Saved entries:
/-- A command stops at an address, with references on the pages that it has translated of some bytes before it
(11 R254). -/
def stopCmd (core : Nat) (m : MCommand) (here : List (Nat × Nat)) (va : Nat) (why : Park) (s : State) : State :=
  let n := max (cmdParts s core m).length 1
  modCmd core m (fun x => { x with
    onPage := some why, refs := cmdRefs s n m x.refs (beforeMiss va (here.flatMap wrapRange)) x.row }) s

/-- What a command meets at an address that it cannot use (07 R161, R162, 13 R288), of some bytes that it accesses. -/
def cmdMissed (core : Nat) (m : MCommand) (write : Bool) (here : List (Nat × Nat)) (e : Reach × Nat) (s : State) : State :=
  match e.1 with
  | .invalid =>
    requestPage m.ctx e.2 core 2 write false (.matrix core m.id) (stopCmd core m here e.2 (.page (e.2 / 4096)) s)
  | .migrating => stopCmd core m here e.2 .migration s
  | .trap _ info => faultCmd core m (engineAccessInfo (kindCode m.kind) 5 info) s
  | .lost d => retireCmd core m (noteOpPeer core m.slot m.id d s)
  | .hold d => modCmd core m (fun x => { x with peer := d }) s
  | .ok _ => s

/-- What follows a write of some bytes that a command could not make. -/
def putFailed (core : Nat) (m : MCommand) (here : List (Nat × Nat)) (p : Put) (s : State) : State :=
  match p with
  | .done | .full => s
  | .miss e => cmdMissed core m true here e s
  | .overflow => failTask core m.gslot 1 0x0A s

/-- The physical ranges of some bytes from a virtual address on, leaf by leaf; a page without a leaf may come to lie
anywhere. -/
def framesOf (s : State) (ctx : Nat) : Nat → Nat → Nat → List (Nat × Nat)
  | 0, _, _ => []
  | fuel + 1, va, n =>
    if n == 0 then []
    else match leafOf s ctx va with
      | some e =>
        let m := min n (e.va + 2 ^ e.size - va)
        (localPa s (e.phys va), m) :: framesOf s ctx fuel ((va + m) % 2 ^ 52) (n - m)
      | none =>
        let m := min n (4096 - va % 4096)
        (0, 2 ^ 52) :: framesOf s ctx fuel ((va + m) % 2 ^ 52) (n - m)

/-- Two ranges have a byte in common. -/
def rangesMeet (x y : Nat × Nat) : Bool := x.1 < y.1 + y.2 && y.1 < x.1 + x.2

/-- Some extents of virtual addresses of a context have a byte of memory in common with others, as their pages lie. -/
def extentsMeet (s : State) (cx cy : Nat) (xs ys : List (Nat × Nat)) : Bool :=
  let frames (ctx : Nat) (l : List (Nat × Nat)) := l.flatMap (fun t => framesOf s ctx (t.2 / 4096 + 2) t.1 t.2)
  !xs.isEmpty && !ys.isEmpty && (frames cx xs).any (fun x => (frames cy ys).any (rangesMeet x))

# What needs to be done:
When you answer, set down the entries above precisely as they read.

# Written response:
/-- A command stops at an address, with references on the pages that it has translated of some bytes before it
(11 R254). -/
def stopCmd (core : Nat) (m : MCommand) (here : List (Nat × Nat)) (va : Nat) (why : Park) (s : State) : State :=
  let n := max (cmdParts s core m).length 1
  modCmd core m (fun x => { x with
    onPage := some why, refs := cmdRefs s n m x.refs (beforeMiss va (here.flatMap wrapRange)) x.row }) s

/-- What a command meets at an address that it cannot use (07 R161, R162, 13 R288), of some bytes that it accesses. -/
def cmdMissed (core : Nat) (m : MCommand) (write : Bool) (here : List (Nat × Nat)) (e : Reach × Nat) (s : State) : State :=
  match e.1 with
  | .invalid =>
    requestPage m.ctx e.2 core 2 write false (.matrix core m.id) (stopCmd core m here e.2 (.page (e.2 / 4096)) s)
  | .migrating => stopCmd core m here e.2 .migration s
  | .trap _ info => faultCmd core m (engineAccessInfo (kindCode m.kind) 5 info) s
  | .lost d => retireCmd core m (noteOpPeer core m.slot m.id d s)
  | .hold d => modCmd core m (fun x => { x with peer := d }) s
  | .ok _ => s

/-- What follows a write of some bytes that a command could not make. -/
def putFailed (core : Nat) (m : MCommand) (here : List (Nat × Nat)) (p : Put) (s : State) : State :=
  match p with
  | .done | .full => s
  | .miss e => cmdMissed core m true here e s
  | .overflow => failTask core m.gslot 1 0x0A s

/-- The physical ranges of some bytes from a virtual address on, leaf by leaf; a page without a leaf may come to lie
anywhere. -/
def framesOf (s : State) (ctx : Nat) : Nat → Nat → Nat → List (Nat × Nat)
  | 0, _, _ => []
  | fuel + 1, va, n =>
    if n == 0 then []
    else match leafOf s ctx va with
      | some e =>
        let m := min n (e.va + 2 ^ e.size - va)
        (localPa s (e.phys va), m) :: framesOf s ctx fuel ((va + m) % 2 ^ 52) (n - m)
      | none =>
        let m := min n (4096 - va % 4096)
        (0, 2 ^ 52) :: framesOf s ctx fuel ((va + m) % 2 ^ 52) (n - m)

/-- Two ranges have a byte in common. -/
def rangesMeet (x y : Nat × Nat) : Bool := x.1 < y.1 + y.2 && y.1 < x.1 + x.2

/-- Some extents of virtual addresses of a context have a byte of memory in common with others, as their pages lie. -/
def extentsMeet (s : State) (cx cy : Nat) (xs ys : List (Nat × Nat)) : Bool :=
  let frames (ctx : Nat) (l : List (Nat × Nat)) := l.flatMap (fun t => framesOf s ctx (t.2 / 4096 + 2) t.1 t.2)
  !xs.isEmpty && !ys.isEmpty && (frames cx xs).any (fun x => (frames cy ys).any (rangesMeet x))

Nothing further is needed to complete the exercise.